もしも織斑一夏が現実的だったら 作:舞波@現在進行形ゴールデン
朝。起きると既に10時過ぎていた。何となく指が温かい気がして見てみると、円夏が俺の指を咥えていた。完全に寝ているので無意識である。偶にある事だが時間が時間なのでついでに明かす事にする。指をくすぐる様に動かす。
「んにゅ、んぅ、ん、ん、ふぁ…?」
「起きろ。今日は用事があるだろう?いつまで咥えてる」
「あ…ご、ごめんお兄ちゃん‼︎//////」
「目は覚めたか。早く用意しろ」
本日は束さんの用事である人と重要な話をするのだ。三年生の寮に向かう。待ち合わせはそこの食堂だ。

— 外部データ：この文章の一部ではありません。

-- ==== Sys2Proof/Laws/Line.lean ====
section
/-! SUPPORT. What stands on the line: the bits of a burst, what a receiver collects of a run (R137, R145), and the line after this
node has left it (R138). -/

namespace Sys2Proof.Machine

/-! ### Bits and bytes (R137) -/

@[simp] theorem byteBits_length (b : Byte) : (byteBits b).length = 8 := rfl

/-- Eight bits in the order of the line are the byte they were made of. -/
theorem byteOfBits_byteBits (b : Byte) : byteOfBits (byteBits b) = b := by
  revert b; decide +kernel

theorem flatMap_byteBits_length (l : List Byte) : (l.flatMap byteBits).length = 8 * l.length := by
  induction l with
  | nil => rfl
  | cons b l ih => simp only [List.flatMap_cons, List.length_append, byteBits_length, ih, List.length_cons]; omega

theorem wholeBytes_short {l : List Bool} (h : l.length < 8) : wholeBytes l = [] := by
  unfold wholeBytes; split
  · simp at h; omega
  · rfl

/-- The whole bytes of a run of bytes are those bytes, whatever bits are left over at the end. -/
theorem wholeBytes_flatMap (l : List Byte) {tail : List Bool} (h : tail.length < 8) :
    wholeBytes (l.flatMap byteBits ++ tail) = l := by
  induction l with
  | nil => exact wholeBytes_short h
  | cons b l ih =>
    have : wholeBytes (byteBits b ++ (l.flatMap byteBits ++ tail)) =
        byteOfBits (byteBits b) :: wholeBytes (l.flatMap byteBits ++ tail) := rfl
    rw [List.flatMap_cons, List.append_assoc, this, ih, byteOfBits_byteBits]

/-! ### The search for the start byte (R145) -/

/-- The search ends at the first place where the start byte stands. -/
theorem afterStart_first (lead after : List Bool)
    (h : ∀ i, i < lead.length → ((lead ++ byteBits startByte ++ after).drop i).take 8 ≠ byteBits startByte) :
    afterStart (lead ++ byteBits startByte ++ after) = some after := by
  induction lead with
  | nil =>
    show afterStart (byteBits startByte ++ after) = _
    rw [show byteBits startByte ++ after = true :: ((byteBits startByte).tail ++ after) from rfl, afterStart]
    exact if_pos rfl
  | cons b lead ih =>
    have h0 := h 0 (by simp)
    simp only [List.cons_append, List.append_assoc, List.drop_zero] at h0 ⊢
    rw [afterStart, if_neg h0]
    have := ih (fun i hi => by have := h (i + 1) (by simp; omega); simpa using this)
    simpa using this

/-- Where the start byte stands nowhere, the search finds nothing. -/
theorem afterStart_none {bits : List Bool} (h : ∀ i, (bits.drop i).take 8 ≠ byteBits startByte) :
    afterStart bits = none := by
  induction bits with
  | nil => rfl
  | cons b bits ih =>
    have h0 : ¬(b :: bits).take 8 = byteBits startByte := h 0
    rw [afterStart, if_neg h0]
    exact ih fun i => h (i + 1)

/-- What is collected of a run in which the start byte has been found. -/
theorem Run.collect_found {r : Run} {bits after : List Bool} (h : afterStart bits = some after) :
    r.collect bits =
      { r with bytes := some ((wholeBytes after).take 54), aborted := decide (54 < (wholeBytes after).length) } := by
  simp only [Run.collect, h]; rfl

/-! ### A burst on the line -/

theorem Burst.bytes_length (b : Burst) : b.bytes.length = 6 + b.payload.bytes.length := by
  simp [Burst.bytes, Burst.header, bytes16]; omega

theorem Burst.lineBits_eq (b : Burst) : b.lineBits = 8 * (11 + b.payload.bytes.length) := by
  simp [Burst.lineBits, Burst.sent, preamble, Burst.bytes_length]; omega

theorem Burst.onLine_length (b : Burst) : b.onLine.length = b.lineBits := flatMap_byteBits_length _

/-- A receiver collects of a burst on the line the bytes after the start byte. -/
theorem Burst.collect_onLine (b : Burst) (r : Run) (h : b.payload.bytes.length ≤ 48) :
    r.collect b.onLine = { r with bytes := some b.bytes, aborted := false } := by
  have h1 : b.onLine = preamble.flatMap byteBits ++ byteBits startByte ++ b.bytes.flatMap byteBits := by
    simp [Burst.onLine, Burst.sent]
  have h2 : afterStart b.onLine = some (b.bytes.flatMap byteBits) := by
    rw [h1]; apply afterStart_first
    intro i hi
    have hi : i < 32 := hi
    have first : ∀ i, i < 32 →
        ((preamble.flatMap byteBits ++ byteBits startByte).drop i).take 8 ≠ byteBits startByte := by decide
    have hl : (preamble.flatMap byteBits ++ byteBits startByte).length = 40 := rfl
    rw [List.drop_append_of_le_length (by omega), List.take_append_of_le_length (by rw [List.length_drop]; omega)]
    exact first i hi
  have h3 := wholeBytes_flatMap b.bytes (tail := []) (by decide)
  rw [List.append_nil] at h3
  have h4 := b.bytes_length
  rw [Run.collect_found h2, h3, List.take_of_length_le (by omega), decide_eq_false (by omega)]

end Sys2Proof.Machine
end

「今回はわざわざありがとうございます、ダリル・ケイシーさん」
「あ、ありがとうございますダリル先輩」
「あんまり堅苦しいのはやめてくれ、こっちがやりづらい」
今回の用事の相手は3年のダリル・ケイシー、ひいては所属する組織、亡国機業だ。円夏は少し萎縮しているが、向こうで自分より上の人間だったからだろう。
「えーと確か篠ノ之博士の使いだよな?ウチの組織に何かしようとでも?」
「いえ。寧ろ逆です。御宅の組織がこの学園で何をしようと邪魔をしない、という趣旨を伝えに来ました」
「へえ?幾らウチらに恩があるからってそれで良いのか?」
恩というのは円夏を取り戻す過程の話である。簡単に言えばかなり過激な裏組織に円夏は捕らえられていたのだが、その組織を亡国が潰し、そのまま保護された。で、それを細かい技術提供に来た束さんが知り、引き取り俺の所に来た…まあ大体そんな感じだ。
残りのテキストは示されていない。